Return to the Present Moment
An excerpt from How Love Wins: The Power of Mindful Kindness
I used to think of time as a series of stages: I came out of the past, moved into the present, and got ready to enter the future. But over time, I came to realize that there is only one stage—this present moment.
My past, which comprises everything that I have done or that has happened to me, is what makes me who I am now, and in that sense it is a part of the present moment. Similarly, everything I expect, anticipate, hope for, or dread about the future is also part of who I am now, and so it is also part of the present moment.
Think of the present moment like gravity. We are always in it. There is no place on earth where it does not apply. Whether we stay home or travel to the North Pole, gravity exists. In this same way, everywhere we go we are in the present moment. Awake in the middle of the night or meditating in the morning, we are in the present moment. When the future arrives, we will be in that present moment. The only time we can think about the past or the future is in the present moment. Thus, for all practical purposes, the present is everything—it is all there is.
In this present moment we might be carrying out a kind habit or an unkind habit. With a kind habit, we might be mindful—with our thoughts, emotions, and sensations. With an unkind habit, we might be mind wandering—low-keyed, agitated, or miserable. In every moment we make a choice about mindfulness. And in many, many moments, we make a choice about our habits.
If everything occurs in the present moment, the present moment is all there is, so literally our entire lives exist in the present moment—and only the present moment.

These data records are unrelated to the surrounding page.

-- ==== Sys2Proof/Safety.lean ====
section
/-! DEFINITION. What a good state is: the invariants that hold after reset and that every step keeps. Then the
terms the claims use, written from the rules of spec/ and not from the machine: the checks of a host access, the
conditions of CONFIGURE, the channel-type loop, the state after reset, the fixed decode sequence, and what an
instruction of the datapath may change. -/

namespace Sys2Proof.Machine

/-- Memory and PCMBUF are in canonical form. -/
def State.Canonical (s : State) : Prop := s.mem.wf = true ∧ pcmWf s.pcm = true

/-- The fault record (spec/60_exceptions.md R184, R186): a code is recorded exactly in FAULTED, it is one of
1..10, the information word is 0 without it, and REFUSED is set only in FAULTED. -/
def State.FaultRecord (s : State) : Prop :=
  (s.phase = .faulted ↔ s.faultCode ≠ 0) ∧ s.faultCode.toNat ≤ 10
    ∧ (s.faultCode = 0 → s.faultInfo = 0) ∧ (s.refused = true → s.phase = .faulted)

/-- What CONFIGURE derived still follows from the registers it derived it from (spec/46_commands.md R164). -/
def State.Derived (s : State) : Prop :=
  s.configCheck = none ∧ s.r09 = BitVec.ofNat 32 s.hfrGroups ∧ s.chType = s.chTypeOf
    ∧ ∀ ch, ch < 16 →
      (s.chan ch).type = (if ch < s.channels.toNat then s.typeOf ch else .discrete)
        ∧ (s.chan ch).count = (if ch < s.channels.toNat then s.countOf ch else 0)

/-- In CONFIGURED and BUSY the configuration is a checked one, with what CONFIGURE derived from it. -/
def State.Configured (s : State) : Prop :=
  s.phase = .configured ∨ s.phase = .busy → s.Derived

/-- In UNCONFIGURED the datapath, the samples and the counters are as after reset, because UNCONFIGURED is
entered only by reset (spec/46_commands.md R164). -/
def State.Fresh (s : State) : Prop :=
  s.phase = .unconfigured →
    s.chans = State.reset.chans ∧ s.pcm = [] ∧ s.bitPos = 0 ∧ s.noise = 0 ∧ s.blocksDone = 0
      ∧ s.done = false

/-- The bound on BITPOS (spec/40_bitreader.md R112). -/
def State.BitPosBounded (s : State) : Prop := s.bitPos ≤ 231424

/-- The words of PCMBUF at or beyond 1024 x C read 0 (spec/46_commands.md R172). -/
def State.TailZero (s : State) : Prop :=
  ∀ w, 1024 * s.channels.toNat ≤ w → pcmRead s.pcm w = 0

/-- A good state: all of the above. -/
structure State.Good (s : State) : Prop where
  canonical : s.Canonical
  faultRecord : s.FaultRecord
  configured : s.Configured
  fresh : s.Fresh
  bitPosBounded : s.BitPosBounded
  tailZero : s.TailZero

/-! ### Terms of the claims: the host's side -/

/-- HCADEC accepts commands: UNCONFIGURED or CONFIGURED. -/
def State.Ready (s : State) : Prop := s.phase = .unconfigured ∨ s.phase = .configured

/-- The ranges of spec/20_memory.md R60 that take 32-bit accesses. -/
def wordWindow (a : Nat) : Prop := a ≤ 0x00000FFF ∨ (0x00020000 ≤ a ∧ a ≤ 0x0002FFFF)

/-- The ranges of spec/20_memory.md R60 that take 8-bit accesses. -/
def byteWindow (a : Nat) : Prop :=
  (0x00001000 ≤ a ∧ a ≤ 0x0000107F) ∨ (0x00001100 ≤ a ∧ a ≤ 0x000011FF)
    ∨ (0x00010000 ≤ a ∧ a ≤ 0x0001FFFE)

/-- The BadAccess checks as spec/60_exceptions.md R179 lists them: unmapped; an unassigned register; a wrong
width; a misaligned word; a write to a read-only register or to PCMBUF; a read of CMD. -/
def FailsChecks (a : Access) : Prop :=
  let n := a.addr.toNat
  (¬wordWindow n ∧ ¬byteWindow n)
    ∨ (4 * 0x15 ≤ n ∧ n ≤ 0x00000FFF)
    ∨ (wordWindow n ∧ a.width ≠ 32) ∨ (byteWindow n ∧ a.width ≠ 8)
    ∨ (wordWindow n ∧ n % 4 ≠ 0)
    ∨ (a.dir ≠ .read ∧ (n ∈ [4 * 0x00, 4 * 0x02, 4 * 0x04, 4 * 0x05, 4 * 0x06, 4 * 0x07, 4 * 0x12]
        ∨ (0x00020000 ≤ n ∧ n ≤ 0x0002FFFF)))
    ∨ (a.dir = .read ∧ n = 4 * 0x01)

/-- The RESET command: a 32-bit write of 1 to CMD. -/
def IsReset (a : Access) : Prop := a = ⟨4, 32, .write 1⟩

/-- The state after a host access faulted with a code and information word (spec/60_exceptions.md R186): nothing
else changes, and a read returns 0. -/
def State.faultedBy (s : State) (a : Access) (code : BitVec 8) (info : Word) : State :=
  let t := { s with faultCode := code, faultInfo := info, phase := .faulted }
  match a.dir with
  | .read => { t with port := { t.port with readData := 0 } }
  | .write _ => t

/-- The condition of one check of CONFIGURE (spec/46_commands.md R163). -/
def State.condition (s : State) : Nat → Prop
  | 1 => 1 ≤ s.channels.toNat ∧ s.channels.toNat ≤ 16
  | 2 => 8 ≤ s.blockSize.toNat ∧ s.blockSize.toNat ≤ 65535
  | 3 => s.r01.toNat ≤ s.r02.toNat ∧ s.r02.toNat ≤ 31
  | 4 => 1 ≤ s.r03.toNat ∧ s.r03.toNat ≤ 255 ∧ s.r04.toNat ≤ 255
  | 5 => s.r05.toNat ≤ 128 ∧ s.r06.toNat ≤ 255 ∧ s.r07.toNat ≤ 255 ∧ s.r08.toNat ≤ 255
  | 6 => s.r06.toNat + s.r07.toNat ≤ s.r05.toNat
  | 7 => (s.volume >>> 23) &&& 0xFF ≠ 0xFF
  | 8 => s.pcmFormat.toNat ≤ 4
  | _ => True

/-- Every check of CONFIGURE passes. -/
def State.conditions (s : State) : Prop := ∀ n, 1 ≤ n → n ≤ 8 → s.condition n

/-- The types of one track of `b` channels, first channel `c` (spec/30_encoding.md R92, one pass of its loop). -/
def typesOfTrack (b r04 c : Nat) (types : Nat → ChanType) : Nat → ChanType :=
  let pair (k : Nat) (f : Nat → ChanType) :=
    Function.update (Function.update f (c + k) .primary) (c + k + 1) .secondary
  if 8 < b then types
  else
    let types := pair 0 types
    let types := if b = 4 ∧ r04 = 0 then pair 2 types else types
    let types := if b = 5 ∧ r04 ≤ 2 then pair 3 types else types
    let types := if b = 6 ∨ b = 7 then pair 4 types else types
    if b = 8 then pair 6 (pair 4 types) else types

/-- The channel-type assignment as the loop of spec/30_encoding.md R92 runs it. -/
def typesByLoop (c r03 r04 r07 : Nat) : Nat → ChanType :=
  let b := c / r03
  if r07 ≠ 0 ∧ 1 < b then
    (List.range r03).foldl (fun types t => typesOfTrack b r04 (t * b) types) fun _ => .discrete
  else fun _ => .discrete
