theorem configCheck_of_conditions {s : State} (h : s.conditions) : s.configCheck = none := by
  rcases configCheck_cases s with ⟨hnone, -⟩ | ⟨k, -, hk, h1, h8, -⟩
  · exact hnone
  · exact absurd (h k h1 h8) hk

theorem configCheck_of_first {s : State} {n : Nat} (h1 : 1 ≤ n) (h8 : n ≤ 8) (hn : ¬s.condition n)
    (hbefore : ∀ m, 1 ≤ m → m < n → s.condition m) : s.configCheck = some n := by
  rcases configCheck_cases s with ⟨-, hall⟩ | ⟨k, hk, hfail, hk1, -, hpass⟩
  · exact absurd (hall n h1 h8) hn
  · rcases Nat.lt_trichotomy n k with hlt | rfl | hlt
    · exact absurd (hpass n h1 hlt) hn
    · exact hk
    · exact absurd (hbefore k hk1 hlt) hfail

theorem exec_configure {s : State} (hp : s.phase = .unconfigured) : exec .configure s = .next (opConfigure s) := by
  rw [exec, execConfigure, hostCommand_of_ready _ (.inl hp), if_pos hp]

/-- Settles O9: CONFIGURE raises the fault of the check it finds. -/
theorem configureReportsFirstFailingCheck : Obligations.ConfigureReportsFirstFailingCheck := by
  intro s n hp h1 h8 hn hbefore
  rw [exec_configure hp, opConfigure, configCheck_of_first h1 h8 hn hbefore]
  rfl

/-! ### The channel-type loop -/

/-- The pair of a primary and a secondary channel at offset `k` of a track that begins at channel `c`, where the
track has one there. -/
def markPair (p : Prop) [Decidable p] (c k : Nat) (types : Nat → ChanType) : Nat → ChanType :=
  if p then Function.update (Function.update types (c + k) .primary) (c + k + 1) .secondary else types

section Track

variable {p : Prop} [Decidable p] {b r04 c k o ch : Nat} {types : Nat → ChanType}

theorem markPair_of_ne (h : p → ch ≠ c + k ∧ ch ≠ c + k + 1) : markPair p c k types ch = types ch := by
  unfold markPair
  split
  case isTrue hp =>
    obtain ⟨hprimary, hsecondary⟩ := h hp
    rw [Function.update_of_ne hsecondary, Function.update_of_ne hprimary]
  case isFalse => rfl

theorem markPair_offset : markPair p c k types (c + o)
    = if p ∧ o = k + 1 then .secondary else if p ∧ o = k then .primary else types (c + o) := by
  unfold markPair
  by_cases hp : p
  · simp [hp, Function.update_apply, Nat.add_assoc]
  · simp [hp]

/-- The loop of R92 marks at most four pairs in a track of up to eight channels. -/
theorem typesOfTrack_eq (h : b ≤ 8) : typesOfTrack b r04 c types
    = markPair (b = 8) c 6 (markPair (b = 8) c 4 (markPair (b = 6 ∨ b = 7) c 4
        (markPair (b = 5 ∧ r04 ≤ 2) c 3 (markPair (b = 4 ∧ r04 = 0) c 2 (markPair True c 0 types))))) := by
  rw [typesOfTrack, if_neg (by omega)]
  unfold markPair
  by_cases h8 : b = 8
  · simp only [if_pos h8]
    rfl
  · simp only [if_neg h8]
    rfl
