-- ==== Sys2Proof/Decode.lean ====
section
/-! DEFINITION. The command that a word spells by the table's bits. -/

namespace Sys2Proof

/-- The command of a word: none, because no row of the table gives bits (98_reader: n_rows_with_fixed is 0). -/
def decodeTableWord (_nbits _w : Nat) : Option Instr := none

end Sys2Proof
end

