def ringKey (e : Engine) (n : Nat) : Nat := engNum e * 256 + n
def State.sqOf (s : State) (k : Nat) : Ring := s.sq.get ring0 k
def State.cqOf (s : State) (k : Nat) : Ring := s.cq.get ring0 k

/-- Occupancy (R184). -/
def Ring.used (r : Ring) : Nat := (r.producer + 2 ^ 32 - r.consumer) % 2 ^ 32
/-- Slots of a completion ring neither occupied nor reserved. -/
def Ring.freeSlots (r : Ring) : Nat := 2 ^ r.log2 - (r.used + r.reserved)

/-- The record `body` of 60 bytes after its header word is written at the producer index of completion ring `k`, with
SEQ equal to it; an armed ring raises its vector and is disarmed (R188, R189). -/
def State.cqPut (s : State) (k header : Nat) (body : List Byte) : State :=
  let r := s.cqOf k
  let rec_ := natLe 4 header ++ natLe 4 r.producer ++ body
  let s1 := s.tierWrite (r.base + r.producer % 2 ^ r.log2 * 64) rec_
  let s2 := { s1 with cq := s1.cq.set k { r with producer := (r.producer + 1) % 2 ^ 32, armed := false } }
  if r.armed then s2.raise r.owner r.vector else s2

/-- A 56-byte body padded or cut to its size. -/
def pad (n : Nat) (l : List Byte) : List Byte := (l ++ List.replicate n 0#8).take n

/-- An event record is written to the event ring of one function, or dropped and counted when the ring is full (R190,
R208). A function without an event ring keeps nothing but the detector's count. -/
def State.event (s : State) (f : Fn) (code det st : Nat) (data : List Byte) : State :=
  let h := s.host f
  let k := h.evEng * 256 + h.evCq
  let r := s.cqOf k
  if h.evEnable = false ∨ r.enable = false ∨ r.owner ≠ f then s
  else if r.freeSlots = 0 then
    ((s.bump64 0x2501 7).setHost f { h with dropped := h.dropped + 1 }).fire 0x0706 (fnNum f) 0
  else
    let s1 := s.setHost f { h with dropped := 0 }
    s1.cqPut k (3 + flag (h.dropped ≠ 0) * 2 ^ 19)
      (natLe 2 code ++ natLe 2 det ++ natLe 4 0 ++ natLe 8 st ++ pad 40 data)

/-- An event to the event ring of each function. -/
def State.eventAll (s : State) (code det st : Nat) (data : List Byte) : State :=
  (s.event .hostA code det st data).event .hostB code det st data

/-- The hem ring is up: YOKE is ON (R45). -/
def State.hemRing (s : State) : Bool := (s.power.domains.get ⟨.off, false, 0⟩ 0).st == .on

/-- An EMCY that is also written as an event whenever the hem ring is up (R382). -/
def State.emcyEvent (s : State) (code det : Nat) (data : List Byte) : State :=
  let st := s.stamp
  let s1 := s.emcyAt code det st
  if s1.hemRing then s1.eventAll code det st data else s1

/-- Power and clock emergency: DATA [7:0] is the stamp and [9:8] the argument (R382). -/
def State.emcyPower (s : State) (code det arg : Nat) : State :=
  s.emcyEvent code det (natLe 8 s.stamp ++ natLe 2 arg)

/-! ### Suspect units (R404) -/

/-- A unit becomes suspect at the current line, by a detector. -/
def State.suspect (s : State) (u : FailUnit) (det : Nat) : State :=
  if s.suspects.any (fun x => x.what == u) then s else { s with suspects := s.suspects ++ [⟨u, s.beat.n, det⟩] }

/-- A unit is suspect. -/
def State.isSuspect (s : State) (u : FailUnit) : Bool := s.suspects.any fun x => x.what == u

/-- A unit is suspect and a boundary has come since its detection. Before the first lock there are no boundaries, and the
fence is due at once (log 14). -/
def State.fenceDue (s : State) (u : FailUnit) : Bool :=
  s.suspects.any fun x => x.what == u && (decide (x.sinceN < s.beat.n) || s.beat.lock == .search)

/-- The detector that made a unit suspect. -/
def State.suspectDet (s : State) (u : FailUnit) : Nat :=
  match s.suspects.find? fun x => x.what == u with
  | some x => x.det
  | none => 0

/-- A unit is no longer suspect. -/
def State.unsuspect (s : State) (u : FailUnit) : State :=
  { s with suspects := s.suspects.filter fun x => x.what != u }

/-- A free value of 64 bits is drawn (Config.freeWord). -/
def State.draw (s : State) : State := { s with fresh := s.fresh + 1 }

end Sys2Proof.Machine
end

So ask yourself: “If this moment is my entire life, how do I want it to be?” Will you spend it ruminating on the past or worrying about the future? Or will you give your complete attention to what is happening right now? Will you live each of those moments that make up your life mindfully or not? Will you live your life with kindness or not? In fact, there is only one time for practicing kindfulness: Now. After all, you can only direct your attention to mindfulness and kindness in the present moment.
When we remember that the present moment is our entire life, we are more likely to treat those moments mindfully and be grateful for the quiet joy that results. Even if the present seems mundane, thinking about the present moment as encompassing our entire life can profoundly change how we approach things. I experienced this while talking with my wife. Finding myself in disagreement with something she said, I was about to interrupt her to offer a rebuttal. But then I reflected upon how our entire relationship existed in this present moment, and asked myself the question: “What do I want our relationship to be?” Of course, I wanted it to be a relationship of respectful listening, not arguing and interrupting. After she finished making her point, I realized that my comment would have been inappropriate and was best left unsaid. I am fortunate that the incident taught me (again) to keep my mouth shut instead of interrupting my wife.
Sometimes the present moment may appear benign or lackluster, but really there is always much more going on. For example, indulging in a glass of wine may be a pleasant way to end the day for some, but for a recovering alcoholic even one sip might set off intense feelings of despair and harsh self-reproach. So be mindful about the consequences of something as simple as offering a friend a glass of wine. What if you keep offering wine to a friend, having ignored or forgotten that your friend is trying to stop drinking? When we interact with others, are we feeding their problems or supporting them in their efforts to do better? With a careless comment that seems like nothing, you can trigger a friend’s unkind drinking habit.
Returning to Balance
Every time you step into a new moment with mind wandering and unkindness, it is an opportunity to return to mindfulness. You can also think of this as returning to balance. A student of Morihei Ueshiba, the founder of the martial art Aikido, told me that Ueshiba’s goal was not to always keep his balance, but rather to learn to come back to balance quickly.
In fact, scientists analyzing human movement have determined that people don’t actually keep their balance as they walk, but go through a cycle of falling forward and rebalancing with every step. Buddhists have even incorporated this idea into a practice of slow-walking meditation, in which practitioners slowly extend one foot after the other, focusing their attention on the movement and sensation of rebalancing from foot to foot.
Similarly our mind frequently has moments of falling forward or mind wandering. The challenge is to return to mindfulness quickly, in the present moment, just like you return to balance on your feet. Like a baby learning to walk, practice makes perfect. By practicing everyday habits of mindfulness—while driving, cleaning toilets, eating, showering, and brushing your teeth—you will find yourself able to maintain your balance for longer and longer periods of time and to re-balance yourself to mindfulness more easily when you falter. Moreover, the deep contentment that comes from moments of mindfulness reminds you to reach out with kindfulness, for example, to children who have no one to care for them, and teach them kindfulness and personal responsibility.
Try a slow-walking meditation with sensing-mindfulness. When you step forward, first feel the heel coming in contact with the ground, next the bottom of the foot, then the front of the foot, and finally feel the front of your foot propelling you forward. Write about or reflect upon what happens with both your mental and physical balance.